Son fils, qui n'a pas non plus été nommé, a déclaré avoir appelé plusieurs fois les responsables de l'ambassade américaine à Kaboul avant sa fermeture, rempli tous les documents nécessaires et même demandé l'aide d'un groupe d'anciens combattants et de membres du Congrès.
Il ne sait pas ce qu'il peut faire de plus.
« Que ferons-nous s'ils frappent à notre porte ? » a demandé la mère de 57 ans lors d'un de ses appels quotidiens. « Qu'allons-nous faire? »
« Rien ne va se passer », a répondu le fils.
Lorsqu'on lui a demandé dans une récente interview s'il croyait cela, le fils a riposté, exaspéré : « Que suis-je censé lui dire d'autre ? »
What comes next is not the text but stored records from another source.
-- ==== Sys2Proof/Machine/Packet.lean ====
section
/-! DEFINITION. The packet value operations of 40_packet.md: PKT_NEW, PKT_SET_TYPE, PKT_SET_COUNT,
PKT_SET_PAYLOAD, with size (R76), equality (R77) and the printable classification (R78). -/

namespace Sys2Proof.Machine

/-- `size(p) = len(p.payload)` (R76). -/
def packetSize (p : Packet) : Nat := p.payload.length

/-- Packet equality: type, count and payload (R77, D35). -/
def samePacket (p q : Packet) : Bool :=
  p.type == q.type && p.count == q.count && p.payload == q.payload

/-- Every byte in 0x20..0x7E (R78); true of the empty payload. -/
def printable (pl : List Byte) : Bool :=
  pl.all (fun b => decide (0x20 ≤ b.toNat ∧ b.toNat ≤ 0x7E))

/-- The host-side diagnostic text (R78). It is outside the block and its exact text is open (log 16). -/
def diagnosticText (p : Packet) : String :=
  Config.formatText (printable p.payload) p

/-- The packet PKT_NEW builds, or its fault (R72). -/
def buildPacket (cfg : Config) (t c : Int) (pl : List Byte) : Except ConstructionFault Packet :=
  (checkPayload cfg pl).map (fun l => ⟨cfg.sop, mask16 t, mask16 c, l⟩)

/-- `p` with another payload, or the fault (R75). -/
def replacePayload (cfg : Config) (p : Packet) (pl : List Byte) : Except ConstructionFault Packet :=
  (checkPayload cfg pl).map (fun l => { p with payload := l })

/-- PKT_NEW (R72). -/
def execPktNew (t c : Int) (pl : List Byte) (s : State) : Host.Outcome State Fault Refusal :=
  deliver .packet (buildPacket s.cfg t c pl) s

/-- PKT_SET_TYPE (R73): a new record, the old one unchanged (D36). -/
def execPktSetType (p : Packet) (v : Int) (s : State) : Host.Outcome State Fault Refusal :=
  finish (.packet { p with type := mask16 v }) s

/-- PKT_SET_COUNT (R74). -/
def execPktSetCount (p : Packet) (v : Int) (s : State) : Host.Outcome State Fault Refusal :=
  finish (.packet { p with count := mask16 v }) s

/-- PKT_SET_PAYLOAD (R75). -/
def execPktSetPayload (p : Packet) (pl : List Byte) (s : State) : Host.Outcome State Fault Refusal :=
  deliver .packet (replacePayload s.cfg p pl) s

end Sys2Proof.Machine
end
Le gouvernement taliban a promis de laisser les Américains et les Afghans munis de documents de voyage appropriés quitter le pays et de ne pas exercer de représailles contre ceux qui ont aidé les États-Unis. Mais la haut-commissaire de l’ONU aux droits de l'homme, Michelle Bachelet, a déclaré qu'il y avait des preuves du fait qu'ils n’ont pas tenu leur parole. Elle a averti lundi que le pays était entré dans une « phase nouvelle et périlleuse » et a cité des informations crédibles faisant état de meurtres en représailles de militaires afghans et d'allégations selon lesquelles les talibans chassaient de maison en maison d'anciens responsables gouvernementaux et des personnes ayant coopéré avec l'armée américaine et des entreprises américaines.
Les journalistes de l'AP en Afghanistan n'ont connaissance d'aucun citoyen américain ou détenteur d'une carte verte capturé ou arrêté par les talibans. Mais ils ont confirmé que plusieurs Afghans qui travaillaient pour le gouvernement précédent et son armée avaient été récemment interpellés pour être interrogés et relâchés.
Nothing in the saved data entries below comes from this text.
-- ==== Sys2Proof/Laws/Decoder.lean ====
section
/-! SUPPORT. What one byte and one run can do to the state: every case, once, with what they leave unchanged. -/

namespace Sys2Proof.Machine

/-- Out of range: refused as a parameter, nothing changes (R85, R109). -/
theorem consumeByte_out_of_range {v : Int} (h : v < 0 ∨ 255 < v) (s : State) :
    consumeByte v s = (s, .errorNullOrInvalidParam) := by
  simp [consumeByte, byteOf_eq_none h]

/-- In range: one dispatch, one count of the epoch (R85, R33). -/
theorem consumeByte_byte (b : Byte) (s : State) :
    consumeByte b.toNat s = (s.commit (dispatchByte s.cfg b s.dec).1, (dispatchByte s.cfg b s.dec).2) := by
  simp [consumeByte]

/-- The two things DECODE_BYTE's operand can be. -/
theorem byte_or_out_of_range (v : Int) : (v < 0 ∨ 255 < v) ∨ ∃ b : Byte, v = b.toNat := by
  cases h : byteOf v with
  | none =>
    refine .inl ?_
    unfold byteOf at h
    split at h
    · assumption
    · cases h
  | some b => exact .inr ⟨b, byteOf_eq_some h⟩

@[simp] theorem consumeByte_cfg (v : Int) (s : State) : (consumeByte v s).1.cfg = s.cfg := by
  unfold consumeByte; split <;> rfl

@[simp] theorem consumeByte_pending (v : Int) (s : State) : (consumeByte v s).1.pending = s.pending := by
  unfold consumeByte; split <;> rfl

@[simp] theorem consumeByte_response (v : Int) (s : State) : (consumeByte v s).1.response = s.response := by
  unfold consumeByte; split <;> rfl

/-- A result delivered before a byte is consumed changes nothing of the byte's effect. -/
theorem consumeByte_respond (v : Int) (s : State) (r : Response) :
    consumeByte v (s.respond r) = ((consumeByte v s).1.respond r, (consumeByte v s).2) := by
  unfold consumeByte
  cases byteOf v <;> rfl

/-- The run goes on after InProgress (R93). -/
theorem consumeRun_goes_on {v : Int} {s : State} (h : (consumeByte v s).2 = .inProgress) (vs : List Int) (i : Nat) :
    consumeRun (v :: vs) i s = consumeRun vs (i + 1) (consumeByte v s).1 := by
  rw [consumeRun]
  simp only [if_pos h]

/-- The run stops after any other status, past the element that gave it (R93, C2). -/
theorem consumeRun_stops {v : Int} {s : State} (h : (consumeByte v s).2 ≠ .inProgress) (vs : List Int) (i : Nat) :
    consumeRun (v :: vs) i s = ((consumeByte v s).1, (consumeByte v s).2, i + 1) := by
  rw [consumeRun]
  simp only [if_neg h]

@[simp] theorem consumeRun_cfg (vs : List Int) (i : Nat) (s : State) : (consumeRun vs i s).1.cfg = s.cfg := by
  induction vs generalizing i s with
  | nil => rfl
  | cons v vs ih =>
    unfold consumeRun
    dsimp only
    split
    · simp [ih]
    · simp

@[simp] theorem consumeRun_pending (vs : List Int) (i : Nat) (s : State) :
    (consumeRun vs i s).1.pending = s.pending := by
  induction vs generalizing i s with
  | nil => rfl
  | cons v vs ih =>
    unfold consumeRun
    dsimp only
    split
    · simp [ih]
    · simp

/-- As `consumeByte_respond`, for a run. -/
theorem consumeRun_respond (vs : List Int) (i : Nat) (s : State) (r : Response) :
    consumeRun vs i (s.respond r) =
      ((consumeRun vs i s).1.respond r, (consumeRun vs i s).2.1, (consumeRun vs i s).2.2) := by
  induction vs generalizing i s with
  | nil => rfl
  | cons v vs ih =>
    unfold consumeRun
    simp only [consumeByte_respond]
    split
    · exact ih _ _
    · rfl

/-- Everything a dispatched byte can do (R86 to R91): grow a buffer and wait, move to the next phase, complete the
frame, or reset with a framing fault. -/
theorem dispatchByte_cases (cfg : Config) (b : Byte) (d : Decoder) :
    (∃ st, dispatchByte cfg b d = (Decoder.reset, st) ∧
      ((st = .errorInvalidMarker ∧ d.phase = .awaitingMarker) ∨
        (st = .errorPayloadTooLarge ∧ d.phase = .awaitingSize))) ∨
    (∃ e, dispatchByte cfg b d = (e, .success) ∧ e.phase = .complete ∧
      (d.phase = .awaitingSize ∨ d.phase = .awaitingPayload)) ∨
    (∃ e, dispatchByte cfg b d = (e, .inProgress)) := by
  unfold dispatchByte
  split <;> rename_i hp
  · unfold markerArm
    dsimp only
    split
    · exact .inr (.inr ⟨_, rfl⟩)
    · split
      · exact .inr (.inr ⟨_, rfl⟩)
      · exact .inl ⟨_, rfl, .inl ⟨rfl, hp⟩⟩
  · unfold typeArm
    dsimp only
    split <;> exact .inr (.inr ⟨_, rfl⟩)
  · unfold countArm
    dsimp only
    split <;> exact .inr (.inr ⟨_, rfl⟩)
  · unfold sizeArm
    dsimp only
    split
    · unfold validateSize
      split
      · exact .inl ⟨_, rfl, .inr ⟨rfl, hp⟩⟩
      · split
        · exact .inr (.inl ⟨_, rfl, rfl, .inl hp⟩)
        · exact .inr (.inr ⟨_, rfl⟩)
    · exact .inr (.inr ⟨_, rfl⟩)
  · unfold payloadArm
    dsimp only
    split
    · exact .inr (.inl ⟨_, rfl, rfl, .inr hp⟩)
    · exact .inr (.inr ⟨_, rfl⟩)
  · exact .inr (.inr ⟨_, rfl⟩)

end Sys2Proof.Machine
end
La famille californienne, qui comprend une fille de 9 ans et deux garçons de 8 et 6 ans, dit qu'ils sont en fuite depuis deux semaines après que les talibans ont frappé à la porte de l'appartement de membres de leur famille pour demander si des Américains vivaient là.
La famille a déménagé à Sacramento il y a quatre ans après que la mère a obtenu un visa spécial d'immigration parce qu'elle travaillait pour des projets financés par les États-Unis à Kaboul destinés à promouvoir les droits des femmes. La mère dit que maintenant, sa fille et elle-même portent la burqa chaque fois qu'elles déménagent dans leur « prison-maison » suivante.
Le père, qui travaillait comme chauffeur Uber, a eu des crises de panique pendant qu'ils attendaient de l'aide.
« Je ne vois pas le gouvernement américain intervenir et les faire sortir de sitôt », a déclaré le directeur de l'école primaire des enfants, Nate McGill, qui échangeait quotidiennement des textes avec la famille.
La distraction est devenue l'outil incontournable de la mère pour protéger ses enfants du stress. Elle les interroge sur ce qu'ils veulent faire à leur retour en Californie et sur ce qu'ils veulent être quand ils seront grands.
Leur fille espère devenir médecin un jour, tandis que leurs fils disent vouloir devenir enseignants.
Mais la distraction ne suffit pas toujours. Après qu'un parent a dit à la fille que les talibans emmenaient des petites filles, elle s'est cachée dans une pièce et a refusé de sortir jusqu'à ce que son père, se gonflant, lui dise qu'il pourrait battre les talibans, la faisant rire.
La mère a souri, cachant sa peur à sa fille, mais a ensuite envoyé un texto à son directeur.
"Cette vie est presque une demi-mort."